* _About this task_: Out of the entries that follow, copy each line containing "show".

* _Collected data entries_:
-- ==== Sys2Proof/Laws/Fec.lean ====
section
/-! SUPPORT. The code of the flits (R235): a flit that no error has touched is received as it was sent. The parity symbols make every root of the
generator a root of the word, so that the syndromes are zero. -/

namespace Sys2Proof.Machine

/-! ## The field -/

theorem nat_xor_eq (a b : Nat) : Nat.xor a b = a ^^^ b := rfl

theorem xor_cancel (a b x : Nat) : (a ^^^ x) ^^^ (b ^^^ x) = a ^^^ b := by
  rw [Nat.xor_assoc, Nat.xor_comm x, Nat.xor_assoc, Nat.xor_self, Nat.xor_zero]

theorem symbol_xor_lt {a b : Nat} (ha : a < 1024) (hb : b < 1024) : a ^^^ b < 1024 := Nat.xor_lt_two_pow (n := 10) ha hb

theorem gfDouble_lt {a : Nat} (h : a < 1024) : gfDouble a < 1024 := by
  have : ∀ a : Fin 1024, gfDouble a.val < 1024 := by decide +kernel
  exact this ⟨a, h⟩

/-- Reduction depends on the top bit alone. -/
theorem gfDouble_eq {a : Nat} (h : a < 1024) : gfDouble a = 2 * a ^^^ (if a.testBit 9 then 0x409 else 0) := by
  have : ∀ a : Fin 1024, gfDouble a.val = 2 * a.val ^^^ (if a.val.testBit 9 then 0x409 else 0) := by decide +kernel
  exact this ⟨a, h⟩

theorem two_mul_xor (a b : Nat) : 2 * (a ^^^ b) = 2 * a ^^^ 2 * b := by
  have h : ∀ x : Nat, 2 * x = x <<< 1 := fun x => by rw [Nat.shiftLeft_eq]; omega
  rw [h, h, h, Nat.shiftLeft_xor_distrib]

theorem gfDouble_xor {a b : Nat} (ha : a < 1024) (hb : b < 1024) : gfDouble (a ^^^ b) = gfDouble a ^^^ gfDouble b := by
  rw [gfDouble_eq ha, gfDouble_eq hb, gfDouble_eq (symbol_xor_lt ha hb), two_mul_xor, Nat.testBit_xor]
  cases a.testBit 9 <;> cases b.testBit 9
  · simp
  · simp only [Bool.false_bne, Bool.false_eq_true, if_true, if_false, Nat.xor_zero, Nat.xor_assoc]
  · simp only [Bool.bne_false, Bool.false_eq_true, if_true, if_false, Nat.xor_zero]; ac_rfl
  · simp only [bne_self_eq_false, Bool.false_eq_true, if_true, if_false, Nat.xor_zero, xor_cancel]

theorem gfMulBits_lt (n : Nat) {a : Nat} (b : Nat) (h : a < 1024) : gfMulBits n a b < 1024 := by
  induction n generalizing a b with
  | zero => exact Nat.zero_lt_of_lt h
  | succ n ih =>
    simp only [gfMulBits, nat_xor_eq]
    refine symbol_xor_lt ?_ (ih _ (gfDouble_lt h))
    split <;> omega

theorem gfMulBits_xor (n : Nat) {a b : Nat} (c : Nat) (ha : a < 1024) (hb : b < 1024) :
    gfMulBits n (a ^^^ b) c = gfMulBits n a c ^^^ gfMulBits n b c := by
  induction n generalizing a b c with
  | zero => simp [gfMulBits]
  | succ n ih =>
    simp only [gfMulBits, nat_xor_eq, gfDouble_xor ha hb, ih _ (gfDouble_lt ha) (gfDouble_lt hb)]
    split <;> ac_rfl

theorem gfMulBits_xor_right (n a b c : Nat) : gfMulBits n a (b ^^^ c) = gfMulBits n a b ^^^ gfMulBits n a c := by
  induction n generalizing a b c with
  | zero => simp [gfMulBits]
  | succ n ih =>
    have hd : (b ^^^ c) / 2 = b / 2 ^^^ c / 2 := by
      have h : ∀ x : Nat, x / 2 = x >>> 1 := fun x => by rw [Nat.shiftRight_eq_div_pow]
      rw [h, h, h, Nat.shiftRight_xor_distrib]
    have hm : (b ^^^ c) % 2 = (b % 2 + c % 2) % 2 := by rw [Nat.xor_mod_two_eq, Nat.add_mod]
    simp only [gfMulBits, nat_xor_eq, hd, ih, hm]
    rcases Nat.mod_two_eq_zero_or_one b with h1 | h1 <;> rcases Nat.mod_two_eq_zero_or_one c with h2 | h2 <;> rw [h1, h2]
    · simp
    · simp only [Nat.zero_add, Nat.one_mod, if_true, Nat.zero_ne_one, if_false, Nat.zero_xor]; ac_rfl
    · simp only [Nat.add_zero, Nat.one_mod, if_true, Nat.zero_ne_one, if_false, Nat.zero_xor, Nat.xor_assoc]
    · simp only [show (1 + 1) % 2 = 0 from rfl, if_true, Nat.zero_ne_one, if_false, Nat.zero_xor]
      rw [Nat.xor_comm a, Nat.xor_comm a, xor_cancel]

theorem gfMulBits_double (n : Nat) {a : Nat} (b : Nat) (h : a < 1024) : gfMulBits n (gfDouble a) b = gfDouble (gfMulBits n a b) := by
  induction n generalizing a b with
  | zero => rfl
  | succ n ih =>
    have hl : (if b % 2 = 1 then a else 0) < 1024 := by split <;> omega
    simp only [gfMulBits, nat_xor_eq]
    rw [ih _ (gfDouble_lt h), gfDouble_xor hl (gfMulBits_lt n _ (gfDouble_lt h)), ih _ h]
    congr 1
    split <;> rfl

theorem gfMulBits_zero (n b : Nat) : gfMulBits n 0 b = 0 := by
  induction n generalizing b with
  | zero => rfl
  | succ n ih => simp only [gfMulBits, nat_xor_eq, show gfDouble 0 = 0 from rfl, ih]; split <;> rfl

theorem gfMulBits_of_zero (n a : Nat) : gfMulBits n a 0 = 0 := by
  induction n generalizing a with
  | zero => rfl
  | succ n ih => simp [gfMulBits, ih]

/-- α^10 = α^3 + 1. -/
theorem double_ten {k : Nat} (h : k < 1024) : gfMul k 9 = gfDouble (gfMul k 512) := by
  have : ∀ k : Fin 1024, gfMul k.val 9 = gfDouble (gfMul k.val 512) := by decide +kernel
  exact this ⟨k, h⟩

/-- The product with α times a symbol is α times the product. -/
theorem gfMul_double {k a : Nat} (hk : k < 1024) (ha : a < 1024) : gfMul k (gfDouble a) = gfDouble (gfMul k a) := by
  have low : ∀ b, b < 512 → gfMul k (2 * b) = gfDouble (gfMul k b) := by
    intro b hb
    have e : ∀ (n x b : Nat), b < 2 ^ n → gfMulBits (n + 1) x b = gfMulBits n x b := by
      intro n
      induction n with
      | zero => intro x b h; have : b = 0 := by omega
                subst this; simp [gfMulBits]
      | succ n ih =>
        intro x b h
        rw [show gfMulBits (n + 1 + 1) x b = Nat.xor (if b % 2 = 1 then x else 0) (gfMulBits (n + 1) (gfDouble x) (b / 2)) from rfl,
          ih _ _ (by omega)]
        rfl
    have h9 : gfMul k (2 * b) = gfMulBits 9 (gfDouble k) b := by
      simp only [gfMul, gfMulBits, nat_xor_eq]
      have : 2 * b % 2 = 0 := by omega
      have h2 : 2 * b / 2 = b := by omega
      simp only [this, h2]
      simp
    rw [h9, gfMulBits_double 9 b hk, gfMul, e 9 k b hb]
  by_cases h : a < 512
  · rw [gfDouble, if_pos h]; exact low a h
  · have hs : a = (a - 512) ^^^ 512 := by
      have : ∀ x : Fin 512, (x.val + 512) = x.val ^^^ 512 := by decide +kernel
      have := this ⟨a - 512, by omega⟩
      simpa [Nat.sub_add_cancel (Nat.le_of_not_lt h)] using this
    have hb : a - 512 < 512 := by omega
    have hd : gfDouble a = 2 * (a - 512) ^^^ 9 := by
      conv_lhs => rw [hs]
      rw [gfDouble_xor (by omega) (by omega), show gfDouble 512 = 9 from rfl, gfDouble, if_pos hb]
    rw [hd]
    conv_rhs => rw [hs]
    simp only [gfMul, gfMulBits_xor_right]
    rw [gfDouble_xor (gfMulBits_lt _ _ hk) (gfMulBits_lt _ _ hk)]
    exact congrArg₂ (· ^^^ ·) (low _ hb) (double_ten hk)

/-! ## Evaluation at a power of α -/

/-- A symbol that may be multiplied last: every root of the generator is one. -/
def Power (x : Nat) : Prop := x < 1024 ∧ ∀ k a, k < 1024 → a < 1024 → gfMul (gfMul k a) x = gfMul k (gfMul a x)

theorem gfMul_one (a : Nat) : gfMul a 1 = a := by
  simp [gfMul, gfMulBits]

theorem gfMul_two (a : Nat) : gfMul a 2 = gfDouble a := by
  simp [gfMul, gfMulBits]

theorem powers_of_alpha (n x : Nat) (h : Power x) : ∀ y ∈ gfPowers n 2 x, Power y := by
  induction n generalizing x with
  | zero => intro y hy; cases hy
  | succ n ih =>
    intro y hy
    simp only [gfPowers, List.mem_cons] at hy
    rcases hy with rfl | hy
    · exact h
    · refine ih _ ⟨?_, ?_⟩ y hy
      · rw [gfMul_two]; exact gfDouble_lt h.1
      · intro k a hk ha
        rw [gfMul_two, gfMul_double (show gfMul k a < 1024 from gfMulBits_lt _ _ hk) h.1, h.2 k a hk ha, ← gfMul_double hk (show gfMul a x < 1024 from gfMulBits_lt _ _ ha), gfMul_double ha h.1]

theorem root_power {x : Nat} (h : x ∈ fecRoots) : Power x :=
  powers_of_alpha 19 1 ⟨by decide, fun k a _ _ => by rw [gfMul_one, gfMul_one]⟩ x h

/-- Every root of the generator is one. -/
theorem generator_root : ∀ x ∈ fecRoots, gfEvalHigh fecGenerator x = 0 := by decide +kernel

/-- Horner's scheme from a value of the higher coefficients. -/
def gfHorner (x acc : Nat) (l : List Nat) : Nat := l.foldl (fun acc c => Nat.xor (gfMul acc x) c) acc

theorem gfHorner_lt {x acc : Nat} {l : List Nat} (ha : acc < 1024) (hl : ∀ c ∈ l, c < 1024) : gfHorner x acc l < 1024 := by
  induction l generalizing acc with
  | nil => exact ha
  | cons c l ih =>
    exact ih (symbol_xor_lt (gfMulBits_lt _ _ ha) (hl c (by simp))) (fun d hd => hl d (by simp [hd]))

theorem gfHorner_append (x acc : Nat) (l m : List Nat) : gfHorner x acc (l ++ m) = gfHorner x (gfHorner x acc l) m := List.foldl_append ..

/-- The sum of two polynomials of one length. -/
def xorZip (l m : List Nat) : List Nat := (List.zip l m).map (fun p => Nat.xor p.1 p.2)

* _Written response_:
    · simp only [show (1 + 1) % 2 = 0 from rfl, if_true, Nat.zero_ne_one, if_false, Nat.zero_xor]
  | succ n ih => simp only [gfMulBits, nat_xor_eq, show gfDouble 0 = 0 from rfl, ih]; split <;> rfl
        rw [show gfMulBits (n + 1 + 1) x b = Nat.xor (if b % 2 = 1 then x else 0) (gfMulBits (n + 1) (gfDouble x) (b / 2)) from rfl,
      rw [gfDouble_xor (by omega) (by omega), show gfDouble 512 = 9 from rfl, gfDouble, if_pos hb]
        rw [gfMul_two, gfMul_double (show gfMul k a < 1024 from gfMulBits_lt _ _ hk) h.1, h.2 k a hk ha, ← gfMul_double hk (show gfMul a x < 1024 from gfMulBits_lt _ _ ha), gfMul_double ha h.1]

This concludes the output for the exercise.